[Stored data]
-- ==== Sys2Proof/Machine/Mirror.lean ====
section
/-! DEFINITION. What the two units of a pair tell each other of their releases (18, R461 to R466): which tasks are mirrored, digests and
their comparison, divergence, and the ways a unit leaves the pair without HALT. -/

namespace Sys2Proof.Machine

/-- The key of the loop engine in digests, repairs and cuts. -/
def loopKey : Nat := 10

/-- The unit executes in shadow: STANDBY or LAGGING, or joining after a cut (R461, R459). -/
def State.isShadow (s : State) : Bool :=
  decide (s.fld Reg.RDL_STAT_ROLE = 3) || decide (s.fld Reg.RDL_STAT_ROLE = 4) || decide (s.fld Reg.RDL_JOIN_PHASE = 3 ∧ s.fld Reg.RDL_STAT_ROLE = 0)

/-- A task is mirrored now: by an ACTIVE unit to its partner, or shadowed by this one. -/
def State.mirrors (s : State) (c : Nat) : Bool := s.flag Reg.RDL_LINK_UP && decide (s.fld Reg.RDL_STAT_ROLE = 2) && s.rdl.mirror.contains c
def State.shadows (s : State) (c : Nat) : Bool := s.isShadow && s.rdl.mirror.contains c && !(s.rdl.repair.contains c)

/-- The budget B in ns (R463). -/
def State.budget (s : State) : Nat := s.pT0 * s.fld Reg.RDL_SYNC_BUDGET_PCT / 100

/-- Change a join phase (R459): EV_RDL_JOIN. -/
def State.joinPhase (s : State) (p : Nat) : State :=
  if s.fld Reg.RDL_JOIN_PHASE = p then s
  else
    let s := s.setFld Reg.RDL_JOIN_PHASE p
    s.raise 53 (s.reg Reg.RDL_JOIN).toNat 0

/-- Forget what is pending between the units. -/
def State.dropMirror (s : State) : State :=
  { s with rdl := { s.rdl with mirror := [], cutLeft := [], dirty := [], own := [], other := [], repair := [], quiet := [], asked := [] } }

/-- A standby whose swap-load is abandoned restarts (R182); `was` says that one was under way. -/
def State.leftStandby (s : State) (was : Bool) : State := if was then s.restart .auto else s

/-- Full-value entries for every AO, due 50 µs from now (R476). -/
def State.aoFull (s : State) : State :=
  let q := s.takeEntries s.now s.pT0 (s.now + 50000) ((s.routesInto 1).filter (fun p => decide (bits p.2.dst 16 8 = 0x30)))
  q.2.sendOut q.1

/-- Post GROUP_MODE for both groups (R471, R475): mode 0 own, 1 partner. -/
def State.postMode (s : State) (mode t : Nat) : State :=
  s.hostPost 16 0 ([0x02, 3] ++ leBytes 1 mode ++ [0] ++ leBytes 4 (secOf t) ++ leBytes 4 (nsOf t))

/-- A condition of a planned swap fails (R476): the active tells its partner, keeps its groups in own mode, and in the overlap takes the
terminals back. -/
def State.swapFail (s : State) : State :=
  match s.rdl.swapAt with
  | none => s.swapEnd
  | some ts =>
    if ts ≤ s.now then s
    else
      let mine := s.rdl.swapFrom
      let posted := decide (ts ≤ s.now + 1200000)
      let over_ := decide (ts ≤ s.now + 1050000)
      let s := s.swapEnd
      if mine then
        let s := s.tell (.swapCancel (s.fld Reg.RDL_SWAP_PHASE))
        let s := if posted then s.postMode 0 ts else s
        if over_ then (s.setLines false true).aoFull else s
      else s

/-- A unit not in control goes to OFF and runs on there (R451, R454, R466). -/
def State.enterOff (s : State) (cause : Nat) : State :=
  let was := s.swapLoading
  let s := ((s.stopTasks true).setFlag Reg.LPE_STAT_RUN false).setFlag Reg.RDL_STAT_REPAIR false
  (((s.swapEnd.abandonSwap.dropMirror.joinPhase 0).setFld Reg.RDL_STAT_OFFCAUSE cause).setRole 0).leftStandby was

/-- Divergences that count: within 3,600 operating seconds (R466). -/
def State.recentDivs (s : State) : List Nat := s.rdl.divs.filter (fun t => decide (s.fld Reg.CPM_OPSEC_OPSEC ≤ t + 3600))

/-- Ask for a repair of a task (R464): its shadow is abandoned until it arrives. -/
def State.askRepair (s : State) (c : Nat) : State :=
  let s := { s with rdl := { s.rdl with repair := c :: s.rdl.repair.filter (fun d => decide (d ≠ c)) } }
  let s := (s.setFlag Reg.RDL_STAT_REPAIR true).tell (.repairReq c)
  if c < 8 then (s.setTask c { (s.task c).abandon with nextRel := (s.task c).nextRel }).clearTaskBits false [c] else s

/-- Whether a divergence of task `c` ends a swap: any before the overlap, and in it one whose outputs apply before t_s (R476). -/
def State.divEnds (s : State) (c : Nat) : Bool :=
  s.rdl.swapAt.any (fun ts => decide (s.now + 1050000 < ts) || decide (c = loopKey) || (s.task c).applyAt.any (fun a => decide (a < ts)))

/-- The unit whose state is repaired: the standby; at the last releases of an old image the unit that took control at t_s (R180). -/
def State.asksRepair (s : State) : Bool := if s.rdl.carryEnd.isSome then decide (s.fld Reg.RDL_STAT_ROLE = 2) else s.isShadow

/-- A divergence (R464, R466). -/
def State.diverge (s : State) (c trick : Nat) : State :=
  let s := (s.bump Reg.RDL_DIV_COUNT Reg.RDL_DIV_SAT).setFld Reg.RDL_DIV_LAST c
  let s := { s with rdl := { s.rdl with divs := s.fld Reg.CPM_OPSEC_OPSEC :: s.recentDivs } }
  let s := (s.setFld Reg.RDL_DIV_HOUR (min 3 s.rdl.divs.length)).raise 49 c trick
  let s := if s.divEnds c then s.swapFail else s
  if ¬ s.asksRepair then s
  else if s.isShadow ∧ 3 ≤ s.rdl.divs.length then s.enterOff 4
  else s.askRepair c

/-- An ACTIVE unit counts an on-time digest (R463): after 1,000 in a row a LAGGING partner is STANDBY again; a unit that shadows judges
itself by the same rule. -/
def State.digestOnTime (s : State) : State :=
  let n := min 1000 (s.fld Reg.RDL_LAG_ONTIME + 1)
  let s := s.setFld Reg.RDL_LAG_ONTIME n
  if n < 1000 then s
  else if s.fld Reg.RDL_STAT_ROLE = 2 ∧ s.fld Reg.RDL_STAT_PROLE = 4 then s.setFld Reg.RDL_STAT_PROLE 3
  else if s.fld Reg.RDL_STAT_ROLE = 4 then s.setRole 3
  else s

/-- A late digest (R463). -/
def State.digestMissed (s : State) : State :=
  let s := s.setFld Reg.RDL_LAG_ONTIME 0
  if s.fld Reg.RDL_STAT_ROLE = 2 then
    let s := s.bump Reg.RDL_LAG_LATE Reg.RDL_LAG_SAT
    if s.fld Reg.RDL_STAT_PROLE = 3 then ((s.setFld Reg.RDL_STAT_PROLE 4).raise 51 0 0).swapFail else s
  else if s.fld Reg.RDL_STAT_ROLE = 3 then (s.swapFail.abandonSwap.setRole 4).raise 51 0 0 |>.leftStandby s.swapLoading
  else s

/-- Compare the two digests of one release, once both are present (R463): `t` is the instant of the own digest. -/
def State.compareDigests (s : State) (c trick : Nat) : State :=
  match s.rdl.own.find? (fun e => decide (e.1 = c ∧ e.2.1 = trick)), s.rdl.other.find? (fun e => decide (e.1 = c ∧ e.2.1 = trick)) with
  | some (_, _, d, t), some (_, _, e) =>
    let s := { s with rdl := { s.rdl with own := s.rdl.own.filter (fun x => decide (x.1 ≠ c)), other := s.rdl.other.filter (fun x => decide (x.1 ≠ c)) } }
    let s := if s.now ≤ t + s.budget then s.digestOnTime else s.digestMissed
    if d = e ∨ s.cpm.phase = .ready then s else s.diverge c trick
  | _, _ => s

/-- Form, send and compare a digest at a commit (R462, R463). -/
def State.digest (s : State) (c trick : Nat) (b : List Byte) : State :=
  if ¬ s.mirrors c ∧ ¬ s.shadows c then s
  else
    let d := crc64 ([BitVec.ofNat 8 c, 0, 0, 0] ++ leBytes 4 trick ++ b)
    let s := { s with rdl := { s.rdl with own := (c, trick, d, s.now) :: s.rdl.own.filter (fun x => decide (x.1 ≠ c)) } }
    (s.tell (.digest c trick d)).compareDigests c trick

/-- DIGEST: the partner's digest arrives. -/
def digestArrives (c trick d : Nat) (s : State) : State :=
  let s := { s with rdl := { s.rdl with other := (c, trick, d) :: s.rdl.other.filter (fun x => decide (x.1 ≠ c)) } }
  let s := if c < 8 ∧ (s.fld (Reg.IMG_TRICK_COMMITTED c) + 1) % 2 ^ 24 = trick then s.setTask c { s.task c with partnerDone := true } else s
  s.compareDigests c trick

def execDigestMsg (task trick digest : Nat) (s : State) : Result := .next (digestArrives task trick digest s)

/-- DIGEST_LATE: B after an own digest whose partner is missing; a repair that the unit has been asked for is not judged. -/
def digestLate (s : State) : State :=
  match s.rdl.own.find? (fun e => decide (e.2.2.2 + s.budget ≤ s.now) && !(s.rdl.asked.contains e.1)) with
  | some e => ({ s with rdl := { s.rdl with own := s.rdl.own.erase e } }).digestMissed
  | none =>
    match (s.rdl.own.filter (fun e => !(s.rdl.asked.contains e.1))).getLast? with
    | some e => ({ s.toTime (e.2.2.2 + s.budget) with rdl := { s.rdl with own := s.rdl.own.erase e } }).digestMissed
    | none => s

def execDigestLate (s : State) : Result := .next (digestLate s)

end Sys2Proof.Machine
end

**WHAT YOU SHOULD DO**: Go through the records and copy each line with "mirrors" in it.

**TASK RESPONSE**:
def State.mirrors (s : State) (c : Nat) : Bool := s.flag Reg.RDL_LINK_UP && decide (s.fld Reg.RDL_STAT_ROLE = 2) && s.rdl.mirror.contains c
  if ¬ s.mirrors c ∧ ¬ s.shadows c then s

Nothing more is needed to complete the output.